The team (formally the "Baltimore Base Ball and Exhibition Company") was founded in 1882 as a charter member of the American Association, which was then a major league. After several years of mediocrity, the team dropped out of the league after the 1889 season, but re-joined in 1890 to replace the Brooklyn Gladiators when that last-place team dropped out during the season. The Orioles were one of four AA clubs merged into the National League in 1892 (formally as a 12-member "League Association"). The beginnings of what was to become a legendary team can be traced to June 1892, when Harry Von der Horst hired Ned Hanlon to manage the Orioles giving him stock in the team and full authority over baseball operations. Ned moved his growing family to a house that stood a block away from Union Park.
After two years finishing near the bottom of the league, the Orioles won three consecutive pennants with several future Hall of Famers under player/manager Ned Hanlon from 1894 to 1896. They followed up the title run with two consecutive second-place finishes. Accordingly, they participated in all four editions of the post-season Temple Cup series, winning the final two in 1896 and 1897.

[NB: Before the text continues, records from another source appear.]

/-- The digits of an element number in mixed radix DIMS (R288). -/
def cpytOff (b : List Byte) (g : Nat → Int) : Nat → Nat → Nat → Int
  | 0, _, _ => 0
  | k + 1, d, n => ((n % cpytDim b d : Nat) : Int) * g d + cpytOff b g k (d + 1) (n / cpytDim b d)

/-- Element `n` of a `cpyt` to a stream: it arrives in the team's register (R289). -/
def State.streamElem (s : State) (o : Op) (b : List Byte) (n : Nat) : EngOut Unit :=
  match s.engineRead o (fieldAt b 10 1) (fieldAt b 16 8 + cpytOff b (cpytS b) 8 0 n) (2 ^ fieldAt b 9 1) with
  | .fault f => .fault f
  | .wait s1 => .wait s1
  | .ok s1 bs =>
    .ok (s1.modTeam o.wg o.tix (fun t =>
      let q := t.stream (fieldAt b 12 1)
      t.setStream (fieldAt b 12 1) { q with buf := q.buf ++ [{ val := bytesNat bs, fault := none }] })) ()

/-- Row `n` of a `cpyg` (R296). -/
def State.gatherRow (s : State) (o : Op) (b : List Byte) (n : Nat) : EngOut Unit :=
  match s.engineRead o (fieldAt b 8 1) (fieldAt b 40 8 + 4 * n) 4 with
  | .fault f => .fault f
  | .wait s1 => .wait s1
  | .ok s1 ix =>
    let k := bytesNat ix
    let dst : Int := fieldAt b 56 8 + n * signedAt b 64 8
    if k < fieldAt b 32 4 then
      s1.moveElem o (fieldAt b 9 1) (fieldAt b 16 8 + k * signedAt b 24 8) (fieldAt b 10 1) dst (fieldAt b 36 4)
    else s1.engineWrite o (fieldAt b 10 1) dst (natBytes (fieldAt b 36 4) 0)

/-- Row move `n` of a `kvpatch` (R291). -/
def State.patchRow (s : State) (o : Op) (b : List Byte) (n : Nat) : EngOut Unit :=
  let f := fun (x y : Nat) => fieldAt b x y
  let len := f 72 4
  let pos := f 80 4
  let cnt := f 84 4
  let cs := f 9 1
  let row := fun (h r : Nat) => (f 16 8 : Int) + h * signedAt b 24 8 + r * f 32 8
  if f 8 1 = 0 then
    let per := len - pos + cnt
    let h := n / per
    let m := n % per
    if m < len - pos then s.moveElem o cs (row h (len - 1 - m)) cs (row h (len - 1 - m + cnt)) (f 68 4)
    else
      let j := m - (len - pos)
      s.moveElem o (f 10 1) (f 40 8 + h * signedAt b 48 8 + j * f 56 8) cs (row h (pos + j)) (f 68 4)
  else
    let per := len - pos - cnt
    let h := n / per
    let r := pos + cnt + n % per
    s.moveElem o cs (row h r) cs (row h (r - cnt)) (f 68 4)

/-- Conversion format code (R145) of `rerot`'s EFMT. -/
def rotFmt (b : List Byte) : Nat := if fieldAt b 10 1 = 0 then 1 else fieldAt b 10 1

/-- The rotation of a pair (R292): both elements in EFMT and the flags. -/
def rotPair (fmt x0 y0 c sn : Nat) : Nat × Nat × BitVec 6 :=
  let x := if fmt = 1 then (x0, (0 : BitVec 6)) else convert 1 fmt 0 x0
  let y := if fmt = 1 then (y0, (0 : BitVec 6)) else convert 1 fmt 0 y0
  let p1 := fMul fmtF32 0 y.1 sn
  let x2 := fFma fmtF32 0 x.1 c (p1.1 ^^^ 2 ^ 31)
  let p2 := fMul fmtF32 0 x.1 sn
  let y2 := fFma fmtF32 0 y.1 c p2.1
  let ex := if fmt = 1 then (x2.1, (0 : BitVec 6)) else convert fmt 1 0 x2.1
  let ey := if fmt = 1 then (y2.1, (0 : BitVec 6)) else convert fmt 1 0 y2.1
  (ex.1, ey.1, x.2 ||| y.2 ||| p1.2 ||| x2.2 ||| p2.2 ||| y2.2 ||| ex.2 ||| ey.2)

/-- Pair `n` of a `rerot`: its flags when it has been written. -/
def State.rotElem (s : State) (o : Op) (b : List Byte) (n : Nat) : EngOut (BitVec 6) :=
  let f := fun (x y : Nat) => fieldAt b x y
  let half := f 64 4 / 2
  let e := rotBytes b
  let i := n % half
  let r := f 52 4 + n / half % f 56 4
  let h := n / half / f 56 4
  let row : Int := (f 16 8 : Int) + h * signedAt b 24 8 + r * f 32 8 + f 60 4
  let ax := row + (if f 11 1 = 0 then 2 * i else i) * e
  let ay := row + (if f 11 1 = 0 then 2 * i + 1 else i + half) * e
  let tb : Int := f 40 8 + (signedAt b 68 4 + f 72 4) * 4 * f 64 4 + 8 * i
  match s.engineRead o (f 8 1) ax e with
  | .fault x => .fault x
  | .wait s1 => .wait s1
  | .ok s1 bx =>
    match s1.engineRead o (f 8 1) ay e with
    | .fault x => .fault x
    | .wait s2 => .wait s2
    | .ok s2 by_ =>
      match s2.engineRead o (f 9 1) tb 8 with
      | .fault x => .fault x
      | .wait s3 => .wait s3
      | .ok s3 bt =>
        let z := rotPair (rotFmt b) (bytesNat bx) (bytesNat by_) (fieldAt bt 0 4) (fieldAt bt 4 4)
        match s3.engineCanWrite o (f 8 1) ay e with
        | .fault x => .fault x
        | .wait s4 => .wait s4
        | .ok _ _ =>
          match s3.engineWrite o (f 8 1) ax (natBytes e z.1) with
          | .fault x => .fault x
          | .wait s4 => .wait s4
          | .ok s4 _ =>
            match s4.engineWrite o (f 8 1) ay (natBytes e z.2.1) with
            | .fault x => .fault x
            | .wait s5 => .wait s5
            | .ok s5 _ => .ok s5 z.2.2

/-- Bytes that one element writes. -/
def elemBytes (c : CopyBody) : Nat :=
  let f := fun (x y : Nat) => fieldAt c.block x y
  if c.kind = 0 then 1 else if c.kind = 1 then 2 ^ f 9 1 else if c.kind = 2 then f 36 4 else if c.kind = 3 then f 24 4
  else if c.kind = 4 then f 68 4 else 2 * rotBytes c.block

/-- Performs the next element of a copy other than a `ringpush`: the flags it raises. -/
def State.copyElem (s : State) (o : Op) (c : CopyBody) : EngOut (BitVec 6) :=
  let lift := fun (x : EngOut Unit) => (match x with
    | .ok s1 _ => EngOut.ok s1 (0 : BitVec 6)
    | .wait s1 => .wait s1
    | .fault f => .fault f)
  if c.kind = 0 then lift (s.moveElem o 4 (c.src + c.idx : Nat) 4 (c.dst + c.idx : Nat) 1)
  else if c.kind = 1 then
    (if fieldAt c.block 11 1 = 15 then lift (s.streamElem o c.block c.idx)
     else lift (s.moveElem o (fieldAt c.block 10 1) (fieldAt c.block 16 8 + cpytOff c.block (cpytS c.block) 8 0 c.idx)
       (fieldAt c.block 11 1) (fieldAt c.block 24 8 + cpytOff c.block (cpytD c.block) 8 0 c.idx) (2 ^ fieldAt c.block 9 1)))
  else if c.kind = 2 then lift (s.gatherRow o c.block c.idx)
  else if c.kind = 4 then lift (s.patchRow o c.block c.idx)
  else s.rotElem o c.block c.idx

/-- Bytes of another package fetched for an element are forgotten once the element has performed. -/
def State.elemDone (s : State) (id : Nat) (n : Nat) (fl : BitVec 6) : State :=
  { s with ops := s.ops.map (fun o => if o.id = id then
      { o with got := [], body := match o.body with
          | .copy c => .copy { c with idx := c.idx + 1, bytes := c.bytes + n, flags := c.flags ||| fl }
          | b => b } else o) }

/-- A copy of a discarded context has ended: nothing is signalled, and the regions of its workgroup go with its last (R281). -/
def State.killEnd (s : State) (o : Op) : State :=
  let s1 : State := { s with ops := s.ops.filter (fun y => y.id ≠ o.id),
                             cores := s.cores.map (fun k => { k with locks := k.locks.filter (fun l => l.op ≠ o.id) }), passDue := true }
  if s1.ops.any (fun y => y.wg = o.wg) then s1 else s1.removeWgs [o.wg]

/-- The end of a copy whose elements have all performed: acknowledged, written back at its scope, arrived (R232, R279). -/
def State.copyEnd (s : State) (o : Op) : State :=
  if o.unacked ≠ [] then s
  else if o.st = .killed then s.killEnd o
  else (s.release o.core o.ctx o.scope).opEnd o .done

/-- A fault of a copy's element: the operation ends with it, and of a discarded context it is only counted (R240, R368). -/
def State.copyFault (s : State) (o : Op) (f : FaultInfo) : State :=
  if o.st = .killed then (s.fatal o.ctx (ctxRecord s { f with engine := true })).killEnd o else s.opFail o f

/-- Performs up to `n` elements of a copy, and ends it after the last. -/
def State.copySteps (s : State) (id : Nat) : Nat → State
  | 0 => s
  | n + 1 =>
    match s.getOp id with
    | none => s
    | some o =>
      match o.body with
      | .copy c =>
        if o.st ≠ .busy && o.st ≠ .killed then s
        else if c.idx ≥ c.total then s.copyEnd o
        else if c.kind = 3 then s
        else
          match s.copyElem o c with
          | .fault f => s.copyFault o f
          | .wait s1 => s1
          | .ok s1 fl => (s1.elemDone id (elemBytes c) fl).copySteps id n
      | _ => s

/-- `copyComplete`: up to `n` elements perform; after the last the status changes from BUSY to its final state. -/
def execCopyComplete (id n : Nat) (s : State) : Host.Outcome State Fault Refusal := .next (s.copySteps id (n + 1))

/-! `ringTailAdvance` (R290). -/

/-- No push issued earlier to the ring is still filling. -/
def State.pushTurn (s : State) (o : Op) (n : Nat) : Bool :=
  s.ops.all (fun x => !(x.wg = o.wg && x.id < o.id && x.st.isBusy && (match x.body with
    | .copy b => b.kind = 3 && fieldAt b.block 9 1 = n && b.idx < b.total
    | _ => false)))

/-- Writes a slot at TAIL, in two parts where it passes the end of the ring, then advances TAIL. -/
def State.pushSlot (s : State) (o : Op) (c : CopyBody) (w : Workgroup) : EngOut Unit :=
  let n := fieldAt c.block 9 1
  let g := w.ring n
  let slot := fieldAt c.block 24 4
  match s.engineRead o (fieldAt c.block 8 1) (fieldAt c.block 16 8 + c.idx * signedAt c.block 32 8) slot with
  | .fault f => .fault f
  | .wait s1 => .wait s1
  | .ok s1 bs =>
    let x := g.tail % g.size
    let m := min slot (g.size - x)
    let s2 := (s1.writePlace o.agent (.scratch w.uid (g.base + x)) (bs.take m)).writePlace o.agent (.scratch w.uid g.base) (bs.drop m)
    match s2.getWg w.uid with
    | some w2 => .ok (s2.putWg { w2 with rings := setNth w2.rings n { g with tail := (g.tail + slot) % (2 * g.size) } }) ()
    | none => .ok s2 ()

def execRingTailAdvance (id : Nat) (s : State) : Host.Outcome State Fault Refusal :=
  match s.getOp id with
  | none => .next s
  | some o =>
    match o.body, s.getWg o.wg with
    | .copy c, some w =>
      if (o.st = .busy || o.st = .killed) && c.kind = 3 && c.idx < c.total && s.pushTurn o (fieldAt c.block 9 1) then
        match s.pushSlot o c w with
        | .fault f => .next (s.copyFault o f)
        | .wait s1 => .next s1
        | .ok s1 _ => .next (s1.elemDone id (fieldAt c.block 24 4) 0)
      else .next s
    | _, _ => .next s

end Sys2Proof.Machine
end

After the team's 1898 second-place finish, Hanlon and most of the team's stars were moved to the Brooklyn Dodgers of the National League by the joint ownership of the clubs. Third baseman John McGraw and catcher Wilbert Robinson remained in Baltimore, with McGraw remaining as first-year player/manager. Following a fourth-place finish in 1899, the Orioles were one of four clubs eliminated by the National League. In the 8-team National League of 1900, McGraw and Robinson joined the St. Louis Cardinals.

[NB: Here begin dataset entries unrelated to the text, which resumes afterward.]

-- ==== Sys2Proof/Machine/Native.lean ====
section
/-! DEFINITION. The native form as native-mode objects run it (R89, R99 to R118, R122, R275 to R278, R325 to R328): clauses, bundles,
units, completion flags, commit records, the format shadow, direct mode and the alias table. A translation shows only
portable state, so portable code runs by its portable meanings. A unit's operation acts through the portable meaning of
its opcode on latches that stand in registers of index 320 and above. -/
namespace Sys2Proof.Machine

open Legal (space)

/-- Meanings by major opcode, integer units. -/
def meansInt : List (Nat × (Enc → State → Host.Outcome State Fault Refusal)) := [
  (0x000, execMov), (0x001, execMov), (0x002, execAdd), (0x003, execSub), (0x004, execAddc), (0x005, execSubb), (0x006, execMul),
  (0x007, execMulhi), (0x008, execMad), (0x009, execMadhi), (0x00A, execDiv), (0x00B, execRem), (0x00C, execNeg),
  (0x00D, execAbs), (0x00E, execMin), (0x00F, execMax), (0x010, execClamp), (0x011, execSad), (0x012, execAnd),
  (0x013, execOr), (0x014, execXor), (0x015, execNot), (0x016, execAndn), (0x017, execShl), (0x018, execShr),
  (0x019, execSar), (0x01A, execRotl), (0x01B, execRotr), (0x01C, execClz), (0x01D, execCtz), (0x01E, execPopc),
  (0x01F, execBrev), (0x020, execBfe), (0x021, execBfi), (0x022, execSel), (0x023, execSetp), (0x024, execLea)]

/-- Float units. -/
def meansFloat : List (Nat × (Enc → State → Host.Outcome State Fault Refusal)) := [
  (0x040, execFadd), (0x041, execFsub), (0x042, execFmul), (0x043, execFma), (0x044, execFmin), (0x045, execFmax),
  (0x046, execFabs), (0x047, execFneg), (0x048, execFsgn), (0x049, execFsetp), (0x04A, execFclass),
  (0x04B, execFrnd), (0x04C, execFrcp), (0x04D, execFrsq), (0x04E, execFsqrt), (0x04F, execFdiv),
  (0x050, execFexp2), (0x051, execFlog2), (0x052, execFsin), (0x053, execFcos), (0x054, execFtanh),
  (0x055, execFscale), (0x056, execFexpo), (0x07D, execFrcpa), (0x080, execCvt), (0x081, execPack),
  (0x082, execPrm), (0x083, execDot2), (0x084, execDot4), (0x085, execDot8), (0x086, execLcdec)]

/-- CTL control and the exchange unit. -/
def meansCtl : List (Nat × (Enc → State → Host.Outcome State Fault Refusal)) := [
  (0x0A1, execBrx), (0x0A3, execCallx), (0x0A4, execRet), (0x0A5, execExit), (0x0A8, execYield),
  (0x0A9, execReconv), (0x0AA, execRjoin), (0x0AB, execMpush), (0x0AC, execMinv), (0x0AD, execMpop),
  (0x0AF, execDqpop), (0x0B0, execNop), (0x0B1, execBrk), (0x0B2, execTrap), (0x0C0, execXprev), (0x0C1, execXnext),
  (0x0C2, execXbcast), (0x0C3, execXscan), (0x0C4, execXred), (0x0C5, execBallot), (0x0C6, execVote),
  (0x0C7, execXmatch), (0x0C8, execTidx), (0x0C9, execActc)]

/-- The access unit. -/
def meansLs : List (Nat × (Enc → State → Host.Outcome State Fault Refusal)) := [
  (0x0D0, execLd), (0x0D1, execSt), (0x0D2, execLdg), (0x0D3, execStsc), (0x0D4, execCst), (0x0D5, execExl),
  (0x0D6, execAtom), (0x0D7, execRed), (0x0D8, execFence), (0x0D9, execPf), (0x0DA, execCinv), (0x0DB, execCwb),
  (0x0DC, execSbind), (0x0DD, execSclose)]

/-- CTL engines and system operations, and messages. -/
def meansEngine : List (Nat × (Enc → State → Host.Outcome State Fault Refusal)) := [
  (0x100, execCpy), (0x101, execCpyt), (0x102, execCpyg), (0x103, execRingpush), (0x104, execKvpatch),
  (0x105, execRerot), (0x106, execCwait), (0x107, execCstat), (0x120, execFmt), (0x121, execNestw),
  (0x122, execPgo), (0x123, execPwait), (0x124, execPstat), (0x125, execVclr), (0x126, execVld), (0x127, execVst),
  (0x128, execVacc), (0x129, execRinginit), (0x12A, execRingstat), (0x140, execBinit), (0x141, execBarr),
  (0x142, execBwait), (0x143, execBsync), (0x144, execBlink), (0x145, execBinv), (0x146, execBtest),
  (0x150, execSrd), (0x151, execSwr), (0x152, execClk), (0x153, execNsend), (0x154, execNrecv), (0x155, execRpart), (0x156, execWdraw),
  (0x157, execProf), (0x158, execHalt), (0x159, execSleep)]

/-- The meaning by which an operation of the native form acts (R89): `movi` (0x001) moves its operand like `mov`. -/
def meansOf (op : Nat) : Option (Enc → State → Host.Outcome State Fault Refusal) :=
  if op < 0x40 then Legal.look op meansInt
  else if op < 0xA0 then Legal.look op meansFloat
  else if op < 0xD0 then Legal.look op meansCtl
  else if op < 0x100 then Legal.look op meansLs
  else Legal.look op meansEngine

/-! Trigger codes (R89, R90). Ports 1 to 6 are `fa fb ia ls xc sf`; port 0 stands for CTL. -/

def opOfTrigger (port code : Nat) : Option Nat :=
  if port = 3 then
    (if code ≤ 0x24 then some code
     else if code = 0x41 ∨ code = 0x42 ∨ code = 0x46 then some (0x080 + (code - 0x40)) else none)
  else if port = 1 ∨ port = 2 then
    (if code ≤ 0x0B ∨ code = 0x15 ∨ code = 0x16 then some (0x040 + code)
     else if code = 0x40 ∨ (0x43 ≤ code ∧ code ≤ 0x45) then some (0x080 + (code - 0x40)) else none)
  else if port = 6 then (if (0x0C ≤ code ∧ code ≤ 0x14) ∨ code = 0x3D then some (0x040 + code) else none)
  else if port = 5 then (if code ≤ 0x09 then some (0x0C0 + code) else none)
  else if port = 4 then
    (if code ≤ 0x0D then some (0x0D0 + code) else if code = 0x43 ∨ code = 0x44 then some (0x150 + (code - 0x40)) else none)
  else none

def opOfCtl (code : Nat) : Option Nat :=
  if code ≤ 0x12 then some (0x0A0 + code)
  else if 0x40 ≤ code ∧ code ≤ 0x47 then some (0x100 + (code - 0x40))
  else if 0x60 ≤ code ∧ code ≤ 0x6B then some (0x120 + (code - 0x60))
  else if 0xA0 ≤ code ∧ code ≤ 0xA6 then some (0x140 + (code - 0xA0))
  else if 0x80 ≤ code ∧ code ≤ 0x89 ∧ code ≠ 0x83 ∧ code ≠ 0x84 then some (0x150 + (code - 0x80))
  else none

One year later McGraw followed through on his threats to abandon the NL and form a club in the rival American League (being formed by new president Ban Johnson out of the former minor Western League), doing so beginning in 1901. (Those newly formed A.L. Orioles only stayed in Baltimore for two seasons before being moved to New York as "the price of peace" as agreement was established in 1903 between the older circuit and its new upstart rival allowing the "Americans" to have a representative also in the "Big Apple" as a sign of respectability. The old Oriole franchise under McGraw became known as the "New York Highlanders" or occasionally the "New York Americans", later becoming renamed in 1913 as the New York Yankees.)

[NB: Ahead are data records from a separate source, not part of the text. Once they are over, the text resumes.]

-- ==== Sys2Proof/Machine/Context.lean ====
section
/-! DEFINITION. Contexts (R363 to R376, R459): requests, pre-emption, the save area, resume, discard's way back, and the timed gang's
part in them (R379 to R387). -/
namespace Sys2Proof.Machine

/-! The save area (R372). -/

/-- Bit sets of package IDs, 32 bytes. -/
def idBytes (l : List Nat) : List Byte :=
  (List.range 32).map (fun k => BitVec.ofNat 8 (((List.range 8).map (fun j => if l.contains (8 * k + j) then 2 ^ j else 0)).foldl (· + ·) 0))

/-- The 256-byte header. CREGS has no layout of its fields in the manual: its bytes are open. -/
def Context.saveHeader (x : Context) : List Byte :=
  let v := x.save
  let word := fun (i : Nat) => natBytes 8 (v.ladder.getD i 0)
  natBytes 4 1 ++ natBytes 1 v.kind ++ natBytes 3 0 ++ natBytes 8 v.time ++ natBytes 4 v.nnode ++ natBytes 4 v.nwg ++
  (if v.kind = 3 then (v.fault.map FaultRec.bytes).getD (natBytes 64 0) else natBytes 64 0) ++
  (List.range 32).map (fun i => Config.saveByte x.id (88 + i)) ++
  word 0 ++ word 1 ++ word 2 ++ word 15 ++ idBytes v.missing ++ natBytes 64 0 ++ natBytes 8 v.gen

/-- A byte of the save area; the places of what follows the header are open. -/
def Context.saveAt (x : Context) (off : Nat) : Byte := if off < 256 then x.saveHeader.getD off 0 else Config.saveByte x.id off

/-- Bytes of the save area from an offset. -/
def Context.saveBytes (x : Context) (off : Nat) : Nat → List Byte
  | 0 => []
  | n + 1 => x.saveAt off :: x.saveBytes (off + 1) n

/-! Gang control (R381, R385, R387). -/

/-- A package has arrived at the gang barrier of a generation. -/
def Context.arrivedAt (x : Context) (gen p : Nat) : Bool := x.gangArrived.contains (gen * 256 + p)

/-- The gang barrier of a record is complete. -/
def Context.barrierDone (x : Context) (g : GangRec) : Bool := g.members.all (fun p => x.arrivedAt g.gen p)

/-- This member arrives at the barrier of its pending record. -/
def State.gangArrive (s : State) (c : Nat) : State :=
  match s.getCtx c with
  | none => s
  | some x =>
    match x.gangPending with
    | none => s
    | some g =>
      if x.arrivedAt g.gen s.pkg then s
      else (s.putCtx { x with gangArrived := x.gangArrived ++ [g.gen * 256 + s.pkg], gangArrivedAt := s.tai }).tellAll
        (.gangArrive x.gangId g.gen) (g.members.filter (fun p => p ≠ s.pkg))

/-- Whether the context holds requests of another package that it has not answered (R385). -/
def State.unanswered (s : State) (c : Nat) : Bool :=
  s.homeWaits.any (fun h => h.reply.p.ctx = c) || s.heldReqs.any (fun h => h.p.ctx = c) ||
  s.owed.any (fun h => h.type.counted && h.p.ctx = c)

/-- The counts of this member towards another. -/
def Context.txTo (x : Context) (p : Nat) : Nat := (tabGet p x.txc).getD 0
def Context.rxFrom (x : Context) (p : Nat) : Nat := (tabGet p x.rxc).getD 0

/-- After a PREEMPT instant the counts are announced to each member, and again on every change (R385). -/
def State.announce (s : State) (c : Nat) : State :=
  match s.getCtx c with
  | none => s
  | some x =>
    if !x.gangQuiet || x.gangFrozen then s
    else
      let u := s.unanswered c
      (s.gangPeers x).foldl (fun s p =>
        let now := (p, x.txTo p, x.rxFrom p, u)
        match s.getCtx c with
        | none => s
        | some y =>
          if y.announced.contains now || s.sendBar p false 0 ≠ .open_ then s
          else (s.putCtx { y with announced := now :: y.announced.filter (fun a => a.1 ≠ p) }).send
            (.control (.gangCounts x.gangId (x.txTo p) (x.rxFrom p) u)) (blankPacket p 0)) s

/-- Quiescence as this member sees it (R385): for each pair with it, both directions agree, and nobody holds a request
unanswered. -/
def State.quiescent (s : State) (x : Context) : Bool :=
  !s.unanswered x.id && (s.gangPeers x).all (fun p => x.peerCounts.any (fun a => a.1 = p && a.2.1 = x.rxFrom p && a.2.2.1 = x.txTo p && !a.2.2.2))

/-- At quiescence the counts are frozen into the save area and zeroed. -/
def State.freeze (s : State) (c : Nat) : State :=
  match s.getCtx c with
  | none => s
  | some x =>
    if x.gangQuiet && !x.gangFrozen && s.quiescent x then
      s.putCtx { x with gangFrozen := true, txc := [], rxc := [], announced := [], peerCounts := [],
                        save := { x.save with frozenTx := x.txc, frozenRx := x.rxc } }
    else s

/-! Pre-emption (R373, R374). -/

/-- A pre-emption begins politely. The window in force is that of now. -/
def State.startPolite (s : State) (c : Nat) (firmware : Bool) : State :=
  match s.getCtx c with
  | none => s
  | some x => s.putCtx { x with st := .polite, politeAt := s.tai + 1000 * x.politeWindow, firmwarePreempt := firmware }

/-- A context whose running work has ended or been saved enters SAVED. -/
def State.enterSaved (s : State) (x : Context) : State :=
  let v := { x.save with
    kind := if x.st = .cutting then 2 else 1
    time := s.tai
    nnode := s.poolUsed x.id
    nwg := x.save.wgs.length
    fault := none
    missing := []
    gen := x.gangGen
    cregs := [x.nbv, x.politeWindow, b2n x.brk + 2 * b2n x.lrh, x.quota, x.budget.toNat]
    ladder := x.ladder }
  let s1 := s.putCtx { x with st := .saved, save := v, rpartJoins := [] }
  let s2 : State := { s1 with
    queues := s1.queues.map (fun (q : Queue) => if q.ctx = x.id && q.st = .active then { q with st := .suspended, seq := q.seq + 2 } else q) }
  s2.closeReqs x.id 3 1 0

/-- A firmware pre-emption releases its context (R14, R332); another saves it, a gang's at quiescence (R385). -/
def State.settleSave (s : State) (c : Nat) : State :=
  let s1 := (s.announce c).freeze c
  match s1.getCtx c with
  | none => s1
  | some x =>
    if !s1.quietFor x then s1
    else if x.firmwarePreempt then
      (if s1.retiring = [] then { s1.putCtx { x with st := .running, firmwarePreempt := false } with passDue := true } else s1)
    else if !x.gangQuiet || x.gangFrozen then s1.enterSaved x
    else s1

/-- `politeWindowExpiry`: the cut begins (R373 step 3). -/
def State.cutBegins (s : State) (c : Nat) : State :=
  match s.getCtx c with
  | none => s
  | some x =>
    if x.st = .polite && !x.firmwarePreempt && s.tai ≥ x.politeAt && !s.quietFor x then s.putCtx { x with st := .cutting, cutAt := s.cc } else s

/-- A team stands where a cut takes it (R113, R179, R374): in portable code at any instruction boundary, in native code before a clause that is
a STOP point, with its WAIT clear and nothing left to deliver; or in a stall inside an instruction, or in REPLAY. A replay that has been
released runs first (R375). -/
def State.atStop (s : State) (w : Workgroup) (t : Team) : Bool :=
  match t.st with
  | .stall (.flags _) => false
  | .stall (.flagFull _) => false
  | .ready =>
    t.fmask = 0 && !t.nat.started &&
    (if s.inNative w t then
      (match t.leadPc with
       | some pc => (match s.headerAt w.ctx pc with
           | some h => t.stopAt h pc && t.waitFlags h.wait = 0 && t.dueFaults h true = []
           | none => false)
       | none => false)
     else true)
  | _ => true

/-- A copy that a cut saves instead of draining: one to a stream register (R296), or an `rpart` (R440). -/
def Op.savedByCut (o : Op) : Bool :=
  match o.body with
  | .copy b => b.kind = 1 && fieldAt b.block 11 1 = 15
  | .rpart _ => true
  | .press _ => true

/-- The engines of a workgroup have drained (R237, R260): no copy BUSY but those saved, no micro-tile started, no linked arrival under way. -/
def State.drained (s : State) (w : Workgroup) : Bool :=
  s.ops.all (fun o => o.wg ≠ w.uid || (o.unacked = [] && (!o.st.isBusy || o.savedByCut) && (match o.body with
    | .press b => b.started = []
    | _ => true))) &&
  s.arrivals.all (fun o => o.wg ≠ w.uid) &&
  ((s.getCore w.core).map (fun k => k.directStarted.all (fun d => d.wg ≠ w.uid))).getD true

/-- A wait at another package's barrier object: its answer comes with the phase, and the home keeps the waiter (R300, R310). -/
def RemoteWait.waits (r : RemoteWait) : Bool :=
  r.aop = aopBar && (match BarEvent.ofBytes r.pay with
    | .wait _ => true
    | _ => false)

/-- What a team has sent or asked has been answered (R241, R305, R374), but for waits, which are made again on resume. -/
def Team.drained (t : Team) : Bool := t.comb = [] && t.unacked = [] && t.remote.all RemoteWait.waits && t.nat.outstanding = []

/-- What is left of a stalled instruction: the participants that have not executed it, and in a native bundle the threads after them (R179). -/
def Team.unfinished (t : Team) : BitVec 32 :=
  if t.brkNext.isSome then 0 else t.pend.getD 0 ||| (if t.nat.started then t.nat.todo else 0)

/-- A portable team waits for a token's operation: it is cut at that instruction, which it executes again on resume (R455). -/
def Team.atToken (t : Team) : Bool :=
  !t.nat.started && (match t.st with
    | .stall (.token _) => true
    | _ => false)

A high-minor league franchise in the old Eastern League filled the void left by the Orioles in 1903, including local product and future baseball icon Babe Ruth and Lefty Grove, even winning an unbroken string of six straight titles, 1919–1925 in the "Triple A" (AAA) level of minor league baseball in the reorganized International League (after 1911); but top-level professional baseball would not return to Baltimore until the St. Louis Browns relocated to the City in 1954.